DATASET RECORDS ::

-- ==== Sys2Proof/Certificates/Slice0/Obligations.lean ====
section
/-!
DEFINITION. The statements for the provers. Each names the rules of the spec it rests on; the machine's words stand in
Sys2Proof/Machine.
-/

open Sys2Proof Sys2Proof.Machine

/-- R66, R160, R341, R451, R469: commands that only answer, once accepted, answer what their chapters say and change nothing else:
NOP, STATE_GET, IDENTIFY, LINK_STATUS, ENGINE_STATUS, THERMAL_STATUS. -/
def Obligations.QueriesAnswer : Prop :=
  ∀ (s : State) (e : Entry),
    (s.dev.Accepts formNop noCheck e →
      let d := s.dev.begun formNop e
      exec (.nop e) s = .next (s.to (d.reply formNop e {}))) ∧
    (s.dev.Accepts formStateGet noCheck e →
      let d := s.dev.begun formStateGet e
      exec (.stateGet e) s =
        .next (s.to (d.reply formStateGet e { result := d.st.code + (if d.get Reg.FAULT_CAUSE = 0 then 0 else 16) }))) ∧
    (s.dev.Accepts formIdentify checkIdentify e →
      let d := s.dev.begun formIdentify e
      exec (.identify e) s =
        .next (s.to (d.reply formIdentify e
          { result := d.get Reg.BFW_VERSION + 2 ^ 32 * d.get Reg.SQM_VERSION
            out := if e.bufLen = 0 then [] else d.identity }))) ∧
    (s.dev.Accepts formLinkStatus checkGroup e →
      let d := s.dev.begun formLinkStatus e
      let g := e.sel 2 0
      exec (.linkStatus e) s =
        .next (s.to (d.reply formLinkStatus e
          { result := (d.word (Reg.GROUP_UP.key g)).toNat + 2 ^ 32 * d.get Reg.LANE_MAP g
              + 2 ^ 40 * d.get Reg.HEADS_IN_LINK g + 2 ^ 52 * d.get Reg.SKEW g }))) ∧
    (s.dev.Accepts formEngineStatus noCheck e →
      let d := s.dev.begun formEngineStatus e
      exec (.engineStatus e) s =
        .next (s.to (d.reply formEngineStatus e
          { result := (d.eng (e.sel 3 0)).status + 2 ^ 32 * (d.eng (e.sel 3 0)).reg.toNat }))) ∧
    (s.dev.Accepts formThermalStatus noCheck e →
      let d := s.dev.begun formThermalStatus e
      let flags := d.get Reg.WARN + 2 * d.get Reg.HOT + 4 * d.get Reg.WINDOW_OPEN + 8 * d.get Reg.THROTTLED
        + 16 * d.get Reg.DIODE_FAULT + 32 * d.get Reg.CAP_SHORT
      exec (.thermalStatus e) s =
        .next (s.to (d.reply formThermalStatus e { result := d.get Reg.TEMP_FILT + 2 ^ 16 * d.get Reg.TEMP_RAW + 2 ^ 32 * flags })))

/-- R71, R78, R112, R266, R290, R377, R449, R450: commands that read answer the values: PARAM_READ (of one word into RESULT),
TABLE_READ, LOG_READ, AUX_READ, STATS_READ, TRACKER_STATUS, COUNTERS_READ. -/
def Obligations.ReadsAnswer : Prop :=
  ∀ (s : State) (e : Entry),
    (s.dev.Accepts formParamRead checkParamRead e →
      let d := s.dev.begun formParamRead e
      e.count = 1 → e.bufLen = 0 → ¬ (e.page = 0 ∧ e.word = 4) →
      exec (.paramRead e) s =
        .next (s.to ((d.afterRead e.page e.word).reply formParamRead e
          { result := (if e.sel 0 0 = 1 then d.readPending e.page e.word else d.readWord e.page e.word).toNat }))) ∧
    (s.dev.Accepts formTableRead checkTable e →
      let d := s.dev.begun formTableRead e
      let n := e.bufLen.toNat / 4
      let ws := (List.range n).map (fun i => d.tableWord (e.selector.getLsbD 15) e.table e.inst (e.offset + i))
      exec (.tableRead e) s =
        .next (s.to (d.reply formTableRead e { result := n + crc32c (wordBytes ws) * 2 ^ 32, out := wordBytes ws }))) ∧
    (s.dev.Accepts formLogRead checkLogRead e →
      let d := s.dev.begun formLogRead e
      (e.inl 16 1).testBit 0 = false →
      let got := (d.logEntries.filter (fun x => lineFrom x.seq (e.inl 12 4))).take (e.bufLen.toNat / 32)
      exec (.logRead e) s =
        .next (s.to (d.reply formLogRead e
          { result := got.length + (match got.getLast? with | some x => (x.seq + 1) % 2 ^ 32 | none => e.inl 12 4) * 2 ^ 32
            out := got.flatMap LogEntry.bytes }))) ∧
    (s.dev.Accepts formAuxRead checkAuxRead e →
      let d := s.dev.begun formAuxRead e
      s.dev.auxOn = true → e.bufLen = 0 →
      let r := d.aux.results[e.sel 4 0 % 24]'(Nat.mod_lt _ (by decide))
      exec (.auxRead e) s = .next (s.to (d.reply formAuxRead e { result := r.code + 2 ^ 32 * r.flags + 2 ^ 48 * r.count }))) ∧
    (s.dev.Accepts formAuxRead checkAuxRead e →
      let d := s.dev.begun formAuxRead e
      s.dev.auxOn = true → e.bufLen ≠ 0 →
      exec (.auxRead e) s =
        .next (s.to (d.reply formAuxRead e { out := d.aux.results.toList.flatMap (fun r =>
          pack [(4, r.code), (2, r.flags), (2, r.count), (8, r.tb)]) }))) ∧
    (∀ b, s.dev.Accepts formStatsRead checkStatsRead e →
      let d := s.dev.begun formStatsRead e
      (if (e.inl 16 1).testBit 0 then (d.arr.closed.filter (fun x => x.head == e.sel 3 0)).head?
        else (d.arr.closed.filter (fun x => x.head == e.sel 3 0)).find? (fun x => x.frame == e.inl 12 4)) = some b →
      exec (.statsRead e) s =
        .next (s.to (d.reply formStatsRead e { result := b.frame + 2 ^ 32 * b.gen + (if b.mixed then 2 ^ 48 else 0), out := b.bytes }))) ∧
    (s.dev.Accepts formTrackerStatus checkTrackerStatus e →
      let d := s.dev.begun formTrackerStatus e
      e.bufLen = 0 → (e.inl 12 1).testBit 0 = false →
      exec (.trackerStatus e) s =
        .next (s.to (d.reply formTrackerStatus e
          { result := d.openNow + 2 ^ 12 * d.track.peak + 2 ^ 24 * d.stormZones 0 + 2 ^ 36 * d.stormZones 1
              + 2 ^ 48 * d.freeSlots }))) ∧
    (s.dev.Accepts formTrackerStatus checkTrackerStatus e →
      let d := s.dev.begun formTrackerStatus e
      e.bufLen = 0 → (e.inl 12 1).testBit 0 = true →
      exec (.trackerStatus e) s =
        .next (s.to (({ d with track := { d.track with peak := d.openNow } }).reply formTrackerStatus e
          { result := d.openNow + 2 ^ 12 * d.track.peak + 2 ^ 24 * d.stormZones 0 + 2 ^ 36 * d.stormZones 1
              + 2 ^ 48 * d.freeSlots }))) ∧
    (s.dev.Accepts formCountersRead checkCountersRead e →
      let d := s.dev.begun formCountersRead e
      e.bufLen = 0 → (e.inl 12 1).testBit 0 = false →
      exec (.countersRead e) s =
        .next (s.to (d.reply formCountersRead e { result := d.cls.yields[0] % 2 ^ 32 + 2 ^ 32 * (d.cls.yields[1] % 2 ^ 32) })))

TASK DIRECTIONS ::
Every entry must be quoted exactly as it appears above.

COMPLETED TASK ::
-- ==== Sys2Proof/Certificates/Slice0/Obligations.lean ====
section
/-!
DEFINITION. The statements for the provers. Each names the rules of the spec it rests on; the machine's words stand in
Sys2Proof/Machine.
-/

open Sys2Proof Sys2Proof.Machine

/-- R66, R160, R341, R451, R469: commands that only answer, once accepted, answer what their chapters say and change nothing else:
NOP, STATE_GET, IDENTIFY, LINK_STATUS, ENGINE_STATUS, THERMAL_STATUS. -/
def Obligations.QueriesAnswer : Prop :=
  ∀ (s : State) (e : Entry),
    (s.dev.Accepts formNop noCheck e →
      let d := s.dev.begun formNop e
      exec (.nop e) s = .next (s.to (d.reply formNop e {}))) ∧
    (s.dev.Accepts formStateGet noCheck e →
      let d := s.dev.begun formStateGet e
      exec (.stateGet e) s =
        .next (s.to (d.reply formStateGet e { result := d.st.code + (if d.get Reg.FAULT_CAUSE = 0 then 0 else 16) }))) ∧
    (s.dev.Accepts formIdentify checkIdentify e →
      let d := s.dev.begun formIdentify e
      exec (.identify e) s =
        .next (s.to (d.reply formIdentify e
          { result := d.get Reg.BFW_VERSION + 2 ^ 32 * d.get Reg.SQM_VERSION
            out := if e.bufLen = 0 then [] else d.identity }))) ∧
    (s.dev.Accepts formLinkStatus checkGroup e →
      let d := s.dev.begun formLinkStatus e
      let g := e.sel 2 0
      exec (.linkStatus e) s =
        .next (s.to (d.reply formLinkStatus e
          { result := (d.word (Reg.GROUP_UP.key g)).toNat + 2 ^ 32 * d.get Reg.LANE_MAP g
              + 2 ^ 40 * d.get Reg.HEADS_IN_LINK g + 2 ^ 52 * d.get Reg.SKEW g }))) ∧
    (s.dev.Accepts formEngineStatus noCheck e →
      let d := s.dev.begun formEngineStatus e
      exec (.engineStatus e) s =
        .next (s.to (d.reply formEngineStatus e
          { result := (d.eng (e.sel 3 0)).status + 2 ^ 32 * (d.eng (e.sel 3 0)).reg.toNat }))) ∧
    (s.dev.Accepts formThermalStatus noCheck e →
      let d := s.dev.begun formThermalStatus e
      let flags := d.get Reg.WARN + 2 * d.get Reg.HOT + 4 * d.get Reg.WINDOW_OPEN + 8 * d.get Reg.THROTTLED
        + 16 * d.get Reg.DIODE_FAULT + 32 * d.get Reg.CAP_SHORT
      exec (.thermalStatus e) s =
        .next (s.to (d.reply formThermalStatus e { result := d.get Reg.TEMP_FILT + 2 ^ 16 * d.get Reg.TEMP_RAW + 2 ^ 32 * flags })))

/-- R71, R78, R112, R266, R290, R377, R449, R450: commands that read answer the values: PARAM_READ (of one word into RESULT),
TABLE_READ, LOG_READ, AUX_READ, STATS_READ, TRACKER_STATUS, COUNTERS_READ. -/
def Obligations.ReadsAnswer : Prop :=
  ∀ (s : State) (e : Entry),
    (s.dev.Accepts formParamRead checkParamRead e →
      let d := s.dev.begun formParamRead e
      e.count = 1 → e.bufLen = 0 → ¬ (e.page = 0 ∧ e.word = 4) →
      exec (.paramRead e) s =
        .next (s.to ((d.afterRead e.page e.word).reply formParamRead e
          { result := (if e.sel 0 0 = 1 then d.readPending e.page e.word else d.readWord e.page e.word).toNat }))) ∧
    (s.dev.Accepts formTableRead checkTable e →
      let d := s.dev.begun formTableRead e
      let n := e.bufLen.toNat / 4
      let ws := (List.range n).map (fun i => d.tableWord (e.selector.getLsbD 15) e.table e.inst (e.offset + i))
      exec (.tableRead e) s =
        .next (s.to (d.reply formTableRead e { result := n + crc32c (wordBytes ws) * 2 ^ 32, out := wordBytes ws }))) ∧
    (s.dev.Accepts formLogRead checkLogRead e →
      let d := s.dev.begun formLogRead e
      (e.inl 16 1).testBit 0 = false →
      let got := (d.logEntries.filter (fun x => lineFrom x.seq (e.inl 12 4))).take (e.bufLen.toNat / 32)
      exec (.logRead e) s =
        .next (s.to (d.reply formLogRead e
          { result := got.length + (match got.getLast? with | some x => (x.seq + 1) % 2 ^ 32 | none => e.inl 12 4) * 2 ^ 32
            out := got.flatMap LogEntry.bytes }))) ∧
    (s.dev.Accepts formAuxRead checkAuxRead e →
      let d := s.dev.begun formAuxRead e
      s.dev.auxOn = true → e.bufLen = 0 →
      let r := d.aux.results[e.sel 4 0 % 24]'(Nat.mod_lt _ (by decide))
      exec (.auxRead e) s = .next (s.to (d.reply formAuxRead e { result := r.code + 2 ^ 32 * r.flags + 2 ^ 48 * r.count }))) ∧
    (s.dev.Accepts formAuxRead checkAuxRead e →
      let d := s.dev.begun formAuxRead e
      s.dev.auxOn = true → e.bufLen ≠ 0 →
      exec (.auxRead e) s =
        .next (s.to (d.reply formAuxRead e { out := d.aux.results.toList.flatMap (fun r =>
          pack [(4, r.code), (2, r.flags), (2, r.count), (8, r.tb)]) }))) ∧
    (∀ b, s.dev.Accepts formStatsRead checkStatsRead e →
      let d := s.dev.begun formStatsRead e
      (if (e.inl 16 1).testBit 0 then (d.arr.closed.filter (fun x => x.head == e.sel 3 0)).head?
        else (d.arr.closed.filter (fun x => x.head == e.sel 3 0)).find? (fun x => x.frame == e.inl 12 4)) = some b →
      exec (.statsRead e) s =
        .next (s.to (d.reply formStatsRead e { result := b.frame + 2 ^ 32 * b.gen + (if b.mixed then 2 ^ 48 else 0), out := b.bytes }))) ∧
    (s.dev.Accepts formTrackerStatus checkTrackerStatus e →
      let d := s.dev.begun formTrackerStatus e
      e.bufLen = 0 → (e.inl 12 1).testBit 0 = false →
      exec (.trackerStatus e) s =
        .next (s.to (d.reply formTrackerStatus e
          { result := d.openNow + 2 ^ 12 * d.track.peak + 2 ^ 24 * d.stormZones 0 + 2 ^ 36 * d.stormZones 1
              + 2 ^ 48 * d.freeSlots }))) ∧
    (s.dev.Accepts formTrackerStatus checkTrackerStatus e →
      let d := s.dev.begun formTrackerStatus e
      e.bufLen = 0 → (e.inl 12 1).testBit 0 = true →
      exec (.trackerStatus e) s =
        .next (s.to (({ d with track := { d.track with peak := d.openNow } }).reply formTrackerStatus e
          { result := d.openNow + 2 ^ 12 * d.track.peak + 2 ^ 24 * d.stormZones 0 + 2 ^ 36 * d.stormZones 1
              + 2 ^ 48 * d.freeSlots }))) ∧
    (s.dev.Accepts formCountersRead checkCountersRead e →
      let d := s.dev.begun formCountersRead e
      e.bufLen = 0 → (e.inl 12 1).testBit 0 = false →
      exec (.countersRead e) s =
        .next (s.to (d.reply formCountersRead e { result := d.cls.yields[0] % 2 ^ 32 + 2 ^ 32 * (d.cls.yields[1] % 2 ^ 32) })))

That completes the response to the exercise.